### Directions
Pick out each line below containing "tileState".

### Extracted entries
::::
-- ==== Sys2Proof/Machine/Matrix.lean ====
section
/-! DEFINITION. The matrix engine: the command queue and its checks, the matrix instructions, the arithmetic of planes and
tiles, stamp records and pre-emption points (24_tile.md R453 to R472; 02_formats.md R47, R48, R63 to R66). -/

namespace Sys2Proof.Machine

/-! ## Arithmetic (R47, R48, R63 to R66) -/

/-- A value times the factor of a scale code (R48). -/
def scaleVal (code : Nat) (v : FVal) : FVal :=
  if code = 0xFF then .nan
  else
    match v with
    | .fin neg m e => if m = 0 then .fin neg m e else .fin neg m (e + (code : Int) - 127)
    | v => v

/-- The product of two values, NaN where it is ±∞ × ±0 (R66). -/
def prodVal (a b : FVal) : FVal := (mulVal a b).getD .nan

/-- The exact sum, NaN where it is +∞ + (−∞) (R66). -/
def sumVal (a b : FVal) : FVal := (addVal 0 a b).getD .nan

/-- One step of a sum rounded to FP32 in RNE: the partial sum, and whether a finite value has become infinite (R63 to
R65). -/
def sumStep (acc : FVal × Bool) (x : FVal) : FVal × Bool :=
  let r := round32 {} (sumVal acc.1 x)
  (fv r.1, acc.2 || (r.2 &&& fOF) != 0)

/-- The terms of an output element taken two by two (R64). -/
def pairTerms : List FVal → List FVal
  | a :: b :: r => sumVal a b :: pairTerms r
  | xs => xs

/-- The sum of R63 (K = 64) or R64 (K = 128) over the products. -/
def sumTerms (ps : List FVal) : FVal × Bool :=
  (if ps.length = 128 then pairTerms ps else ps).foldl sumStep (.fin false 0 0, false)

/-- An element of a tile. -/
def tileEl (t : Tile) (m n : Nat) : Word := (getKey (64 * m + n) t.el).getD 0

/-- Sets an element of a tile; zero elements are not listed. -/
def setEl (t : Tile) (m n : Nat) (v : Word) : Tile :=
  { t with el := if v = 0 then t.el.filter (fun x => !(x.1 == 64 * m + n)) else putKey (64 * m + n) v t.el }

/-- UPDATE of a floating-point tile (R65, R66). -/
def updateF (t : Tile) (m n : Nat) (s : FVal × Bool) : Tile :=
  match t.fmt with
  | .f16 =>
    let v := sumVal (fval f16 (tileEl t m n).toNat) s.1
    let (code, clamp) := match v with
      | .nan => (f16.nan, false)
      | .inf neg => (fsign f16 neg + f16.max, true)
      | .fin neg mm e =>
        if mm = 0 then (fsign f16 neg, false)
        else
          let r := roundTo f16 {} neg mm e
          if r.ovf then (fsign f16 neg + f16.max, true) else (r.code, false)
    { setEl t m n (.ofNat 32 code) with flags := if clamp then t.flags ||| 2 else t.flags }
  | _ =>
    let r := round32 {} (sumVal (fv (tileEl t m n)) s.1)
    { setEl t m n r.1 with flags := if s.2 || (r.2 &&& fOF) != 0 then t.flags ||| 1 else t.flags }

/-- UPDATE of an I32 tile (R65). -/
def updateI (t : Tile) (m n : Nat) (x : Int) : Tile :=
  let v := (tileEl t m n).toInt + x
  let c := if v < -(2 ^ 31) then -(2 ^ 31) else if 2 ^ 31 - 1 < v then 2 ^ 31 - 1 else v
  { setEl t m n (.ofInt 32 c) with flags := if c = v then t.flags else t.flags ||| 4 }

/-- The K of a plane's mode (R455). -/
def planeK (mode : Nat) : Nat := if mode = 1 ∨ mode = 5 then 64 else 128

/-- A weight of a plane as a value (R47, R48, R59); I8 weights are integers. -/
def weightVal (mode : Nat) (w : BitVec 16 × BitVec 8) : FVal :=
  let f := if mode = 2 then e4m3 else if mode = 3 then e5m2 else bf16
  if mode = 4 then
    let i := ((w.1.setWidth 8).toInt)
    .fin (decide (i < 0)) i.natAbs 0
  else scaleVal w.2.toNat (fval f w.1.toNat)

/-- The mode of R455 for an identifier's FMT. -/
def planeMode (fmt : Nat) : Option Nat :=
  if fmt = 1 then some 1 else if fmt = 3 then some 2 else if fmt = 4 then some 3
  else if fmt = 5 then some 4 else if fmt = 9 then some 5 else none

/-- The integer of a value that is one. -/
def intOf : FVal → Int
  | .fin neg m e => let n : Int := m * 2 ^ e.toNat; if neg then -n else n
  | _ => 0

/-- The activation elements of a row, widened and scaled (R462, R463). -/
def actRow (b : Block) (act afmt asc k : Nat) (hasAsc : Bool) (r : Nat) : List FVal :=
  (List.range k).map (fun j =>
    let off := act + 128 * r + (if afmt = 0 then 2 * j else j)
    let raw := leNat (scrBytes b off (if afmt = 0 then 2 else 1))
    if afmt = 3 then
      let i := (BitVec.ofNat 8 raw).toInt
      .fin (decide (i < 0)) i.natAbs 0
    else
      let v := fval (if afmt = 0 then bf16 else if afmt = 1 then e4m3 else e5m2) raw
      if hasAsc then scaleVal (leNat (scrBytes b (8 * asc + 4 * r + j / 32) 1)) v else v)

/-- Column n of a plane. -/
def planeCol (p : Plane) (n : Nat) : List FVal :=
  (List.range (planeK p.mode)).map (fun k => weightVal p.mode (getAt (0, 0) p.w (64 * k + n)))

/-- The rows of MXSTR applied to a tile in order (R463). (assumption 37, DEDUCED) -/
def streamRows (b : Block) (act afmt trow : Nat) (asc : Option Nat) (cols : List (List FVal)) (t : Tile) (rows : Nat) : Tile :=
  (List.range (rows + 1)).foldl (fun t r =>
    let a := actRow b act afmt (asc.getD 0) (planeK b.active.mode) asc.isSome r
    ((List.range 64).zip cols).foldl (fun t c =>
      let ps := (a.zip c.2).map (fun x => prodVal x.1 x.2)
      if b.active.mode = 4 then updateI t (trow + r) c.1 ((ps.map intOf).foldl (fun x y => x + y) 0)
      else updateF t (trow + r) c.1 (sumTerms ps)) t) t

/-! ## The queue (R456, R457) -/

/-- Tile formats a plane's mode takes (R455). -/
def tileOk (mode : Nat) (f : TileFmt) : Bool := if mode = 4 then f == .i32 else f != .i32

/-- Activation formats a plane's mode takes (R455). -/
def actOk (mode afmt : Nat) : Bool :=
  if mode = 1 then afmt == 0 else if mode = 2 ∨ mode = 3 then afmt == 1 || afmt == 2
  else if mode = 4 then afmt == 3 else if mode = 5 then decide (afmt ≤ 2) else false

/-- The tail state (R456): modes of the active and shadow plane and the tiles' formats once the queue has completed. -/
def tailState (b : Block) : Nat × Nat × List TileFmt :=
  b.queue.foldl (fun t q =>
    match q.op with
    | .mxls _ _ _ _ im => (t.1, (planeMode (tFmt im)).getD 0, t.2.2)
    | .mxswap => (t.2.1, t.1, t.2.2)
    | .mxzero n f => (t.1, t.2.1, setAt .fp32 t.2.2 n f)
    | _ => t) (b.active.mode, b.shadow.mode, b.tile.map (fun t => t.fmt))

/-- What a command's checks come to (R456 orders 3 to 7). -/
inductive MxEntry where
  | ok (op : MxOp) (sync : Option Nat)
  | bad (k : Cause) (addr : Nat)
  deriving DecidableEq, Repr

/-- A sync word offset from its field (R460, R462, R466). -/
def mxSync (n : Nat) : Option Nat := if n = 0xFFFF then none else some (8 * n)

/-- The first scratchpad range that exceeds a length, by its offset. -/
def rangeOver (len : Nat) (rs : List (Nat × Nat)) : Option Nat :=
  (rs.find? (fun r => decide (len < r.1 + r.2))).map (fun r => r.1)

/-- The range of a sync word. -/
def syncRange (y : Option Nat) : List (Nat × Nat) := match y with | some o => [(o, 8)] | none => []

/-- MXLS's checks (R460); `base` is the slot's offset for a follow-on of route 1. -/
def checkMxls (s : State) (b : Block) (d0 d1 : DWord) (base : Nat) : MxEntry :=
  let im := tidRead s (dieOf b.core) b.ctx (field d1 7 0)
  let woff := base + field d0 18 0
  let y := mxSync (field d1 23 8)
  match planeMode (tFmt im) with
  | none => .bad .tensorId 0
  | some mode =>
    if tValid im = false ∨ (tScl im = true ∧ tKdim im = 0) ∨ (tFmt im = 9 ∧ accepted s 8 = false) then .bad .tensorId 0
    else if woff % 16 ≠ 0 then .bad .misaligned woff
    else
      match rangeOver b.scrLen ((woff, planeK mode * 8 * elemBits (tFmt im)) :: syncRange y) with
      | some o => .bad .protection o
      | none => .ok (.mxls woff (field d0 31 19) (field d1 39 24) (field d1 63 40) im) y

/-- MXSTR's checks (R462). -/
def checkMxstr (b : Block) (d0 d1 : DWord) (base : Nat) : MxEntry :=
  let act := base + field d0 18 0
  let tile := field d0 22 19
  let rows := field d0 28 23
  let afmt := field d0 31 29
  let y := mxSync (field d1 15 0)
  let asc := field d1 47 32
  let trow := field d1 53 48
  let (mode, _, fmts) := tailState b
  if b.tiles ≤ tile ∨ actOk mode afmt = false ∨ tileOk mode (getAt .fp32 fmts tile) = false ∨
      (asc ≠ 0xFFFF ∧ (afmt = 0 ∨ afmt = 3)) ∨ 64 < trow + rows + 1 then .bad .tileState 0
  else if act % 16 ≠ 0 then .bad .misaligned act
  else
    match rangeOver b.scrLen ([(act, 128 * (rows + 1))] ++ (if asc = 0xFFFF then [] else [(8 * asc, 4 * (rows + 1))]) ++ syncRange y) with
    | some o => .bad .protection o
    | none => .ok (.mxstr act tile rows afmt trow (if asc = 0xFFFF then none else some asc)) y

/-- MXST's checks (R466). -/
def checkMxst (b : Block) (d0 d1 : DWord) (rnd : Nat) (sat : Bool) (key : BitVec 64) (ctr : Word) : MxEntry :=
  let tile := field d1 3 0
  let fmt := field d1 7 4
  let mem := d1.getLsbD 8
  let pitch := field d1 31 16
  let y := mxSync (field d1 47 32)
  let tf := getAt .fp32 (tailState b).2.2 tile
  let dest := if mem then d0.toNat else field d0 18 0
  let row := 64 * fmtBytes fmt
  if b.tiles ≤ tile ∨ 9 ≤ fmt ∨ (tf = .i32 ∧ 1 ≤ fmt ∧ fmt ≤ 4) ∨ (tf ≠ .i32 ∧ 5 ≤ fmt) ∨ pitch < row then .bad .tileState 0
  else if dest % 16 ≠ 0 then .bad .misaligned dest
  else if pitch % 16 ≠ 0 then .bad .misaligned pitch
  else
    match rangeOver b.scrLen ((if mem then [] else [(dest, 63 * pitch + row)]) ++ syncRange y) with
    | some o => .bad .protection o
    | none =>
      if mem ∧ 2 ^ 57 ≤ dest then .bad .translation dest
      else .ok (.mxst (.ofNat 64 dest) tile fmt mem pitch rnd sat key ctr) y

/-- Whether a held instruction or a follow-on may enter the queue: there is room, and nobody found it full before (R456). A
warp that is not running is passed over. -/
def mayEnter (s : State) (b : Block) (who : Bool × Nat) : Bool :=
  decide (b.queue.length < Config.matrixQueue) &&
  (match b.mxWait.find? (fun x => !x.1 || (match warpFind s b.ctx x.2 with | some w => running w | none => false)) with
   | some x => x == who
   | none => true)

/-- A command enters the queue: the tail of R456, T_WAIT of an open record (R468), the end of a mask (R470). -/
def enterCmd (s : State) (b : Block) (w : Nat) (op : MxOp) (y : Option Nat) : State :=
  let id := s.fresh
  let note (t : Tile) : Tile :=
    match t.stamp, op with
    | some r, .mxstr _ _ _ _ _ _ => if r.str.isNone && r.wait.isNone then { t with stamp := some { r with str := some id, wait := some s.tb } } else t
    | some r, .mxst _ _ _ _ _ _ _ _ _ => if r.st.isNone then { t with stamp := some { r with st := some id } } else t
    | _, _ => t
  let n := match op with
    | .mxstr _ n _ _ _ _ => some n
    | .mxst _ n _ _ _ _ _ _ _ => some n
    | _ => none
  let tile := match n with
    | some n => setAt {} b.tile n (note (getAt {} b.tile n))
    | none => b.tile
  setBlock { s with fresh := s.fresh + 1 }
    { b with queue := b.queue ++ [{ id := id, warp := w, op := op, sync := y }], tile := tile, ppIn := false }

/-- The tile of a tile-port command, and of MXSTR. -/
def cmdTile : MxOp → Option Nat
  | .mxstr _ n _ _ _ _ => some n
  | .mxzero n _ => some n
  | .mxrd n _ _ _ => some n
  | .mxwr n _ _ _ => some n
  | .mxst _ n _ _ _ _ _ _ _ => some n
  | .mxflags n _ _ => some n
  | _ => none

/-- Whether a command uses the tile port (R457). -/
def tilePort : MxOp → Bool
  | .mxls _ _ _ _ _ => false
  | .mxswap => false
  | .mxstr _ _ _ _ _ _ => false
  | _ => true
::::
### Final answer
      (asc ≠ 0xFFFF ∧ (afmt = 0 ∨ afmt = 3)) ∨ 64 < trow + rows + 1 then .bad .tileState 0
  if b.tiles ≤ tile ∨ 9 ≤ fmt ∨ (tf = .i32 ∧ 1 ≤ fmt ∧ fmt ≤ 4) ∨ (tf ≠ .i32 ∧ 5 ≤ fmt) ∨ pitch < row then .bad .tileState 0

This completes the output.